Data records
/-- R226, R227, R236, R248, R249, R251: the ledger takes the meter counts, samples once an instant, evaluates a pass, ends intervals with their
records, and follows the commands of its columns. -/
def Obligations.Ledger_Columns_Advance_And_Obey : Prop :=
  ∀ (party : Party) (col : Fin 4) (s : State), Awake s →
    let c := col.val
    let a := pageAddr ldgPg (0x104 + 0x40 * c)
    let x := ldgCol s c
    let now := (getPub (cntSrc (bitsOf (colWord c 6 s) 18 16)) s).value.toNat
    let due := s.time.tick % 512 = 0 ∧ s.ldg.sampled ≠ s.time.ticks + 1
    let nlt := bitsOf (colWord c 11 s) 31 16
    let ends := s.time.tick % 8192 = 0 ∧ nlt ≠ 0 ∧ s.time.tick / 8192 % nlt = 0 ∧ x.handed ≠ s.time.ticks + 1
    Does .ledgerAdvance s (fun u => Outside [ldgPg] s u
        ∧ (running ldgPg s = true → colMode c s = 1 → meterFit c s = true → (ldgCol u c).count = some now)
        ∧ (running ldgPg s = true → colMode c s = 1 → meterFit c s = false → getW LDG.COL_STAT_METER_STALE ldgPg c u = 1 ∧ (ldgCol u c).count = x.count
            ∧ (ldgCol u c).q = x.q)
        ∧ (running ldgPg s = false ∨ colMode c s ≠ 1 → ldgCol u c = x))
    ∧ Does .ledgerSample s (fun u => (due → u.ldg.sampled = s.time.ticks + 1 ∧ (colOn c s = true → (ldgCol u c).refNum = x.refNum + 1)
          ∧ (colOn c s = false → ldgCol u c = x)) ∧ (¬ due → u.ldg = s.ldg ∧ RegsBut [] s u))
    ∧ Does .ledgerPassComplete s (fun u => RegsBut [] s u ∧ u.ldg.parcels = s.ldg.parcels
        ∧ (∀ p, s.ldg.pass = some p → u.ldg.pass = some { p with results := some (passResults p.snaps 8192) })
        ∧ (s.ldg.pass = none → u = clearReports s))
    ∧ Does (.ledgerIntervalEnd col) s (fun u => (ends → ldgCol u c = { x with sums := LdgSums.empty, handed := s.time.ticks + 1 } ∧ irq ldgPg 21 u = true
          ∧ (u.recd.inbox.drop s.recd.inbox.length).map RecReq.kind = [0x10, 0x11]) ∧ (¬ ends → u = clearReports s))
    ∧ (MayWriteUnit party ldgPg c true s →
      (colMode c s = 0 → getW LDG.COL_CTRL_MODE ldgPg c s = 0 → (colWord c 1 s).toNat ≠ 0 →
          parcelCount (colWord c 2 s).toNat (colWord c 1 s).toNat ≤ 2047 →
        Does (.ledgerInit party col) s fun u => Acked party a u ∧ Outside [ldgPg] s u
          ∧ getW LDG.COL_PTR_HEAD ldgPg c u = parcelCount (colWord c 2 s).toNat (colWord c 1 s).toNat
          ∧ getW LDG.COL_PTR_BOT ldgPg c u = 0 ∧ getW LDG.COL_TAIL_TAIL ldgPg c u = 0
          ∧ ∀ i < parcelCount (colWord c 2 s).toNat (colWord c 1 s).toNat,
              (parcelAt u (c * 2048 + i)).minM = (colWord c 17 s).toInt ∧ (parcelAt u (c * 2048 + i)).tin = (colWord c 18 s).toInt)
      ∧ Does (.ledgerClearBias party col) s (fun u => Acked party a u ∧ RegsBut [] s u ∧ ldgCol u c = { x with biasClr := true })
      ∧ (colMode c s = 2 → Does (.ledgerBatchEnd party col) s fun u => Acked party a u ∧ RegsBut [] s u ∧ u.ldg.cols = s.ldg.cols
        ∧ u.ldg.pass = s.ldg.pass ∧ (u.recd.inbox.drop s.recd.inbox.length).map RecReq.kind = [0x13]
        ∧ ((∀ i < 64, parcelOk s (c * 2048 + i) = true) → u.ldg = s.ldg))
      ∧ (colMode c s ≠ 2 → Does (.ledgerBatchEnd party col) s fun u => u.bus.reports = [⟨party, a, .refused⟩] ∧ RegsBut [] s u ∧ u.ldg = s.ldg))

What you need to do
Please reproduce the lines from the line with "let nlt := bitsOf (colWord c 11 s) 31 16" to the line with "(∀ p, s.ldg.pass", both ends included, exactly as they appear above.

Answer box
    let nlt := bitsOf (colWord c 11 s) 31 16
    let ends := s.time.tick % 8192 = 0 ∧ nlt ≠ 0 ∧ s.time.tick / 8192 % nlt = 0 ∧ x.handed ≠ s.time.ticks + 1
    Does .ledgerAdvance s (fun u => Outside [ldgPg] s u
        ∧ (running ldgPg s = true → colMode c s = 1 → meterFit c s = true → (ldgCol u c).count = some now)
        ∧ (running ldgPg s = true → colMode c s = 1 → meterFit c s = false → getW LDG.COL_STAT_METER_STALE ldgPg c u = 1 ∧ (ldgCol u c).count = x.count
            ∧ (ldgCol u c).q = x.q)
        ∧ (running ldgPg s = false ∨ colMode c s ≠ 1 → ldgCol u c = x))
    ∧ Does .ledgerSample s (fun u => (due → u.ldg.sampled = s.time.ticks + 1 ∧ (colOn c s = true → (ldgCol u c).refNum = x.refNum + 1)
          ∧ (colOn c s = false → ldgCol u c = x)) ∧ (¬ due → u.ldg = s.ldg ∧ RegsBut [] s u))
    ∧ Does .ledgerPassComplete s (fun u => RegsBut [] s u ∧ u.ldg.parcels = s.ldg.parcels
        ∧ (∀ p, s.ldg.pass = some p → u.ldg.pass = some { p with results := some (passResults p.snaps 8192) })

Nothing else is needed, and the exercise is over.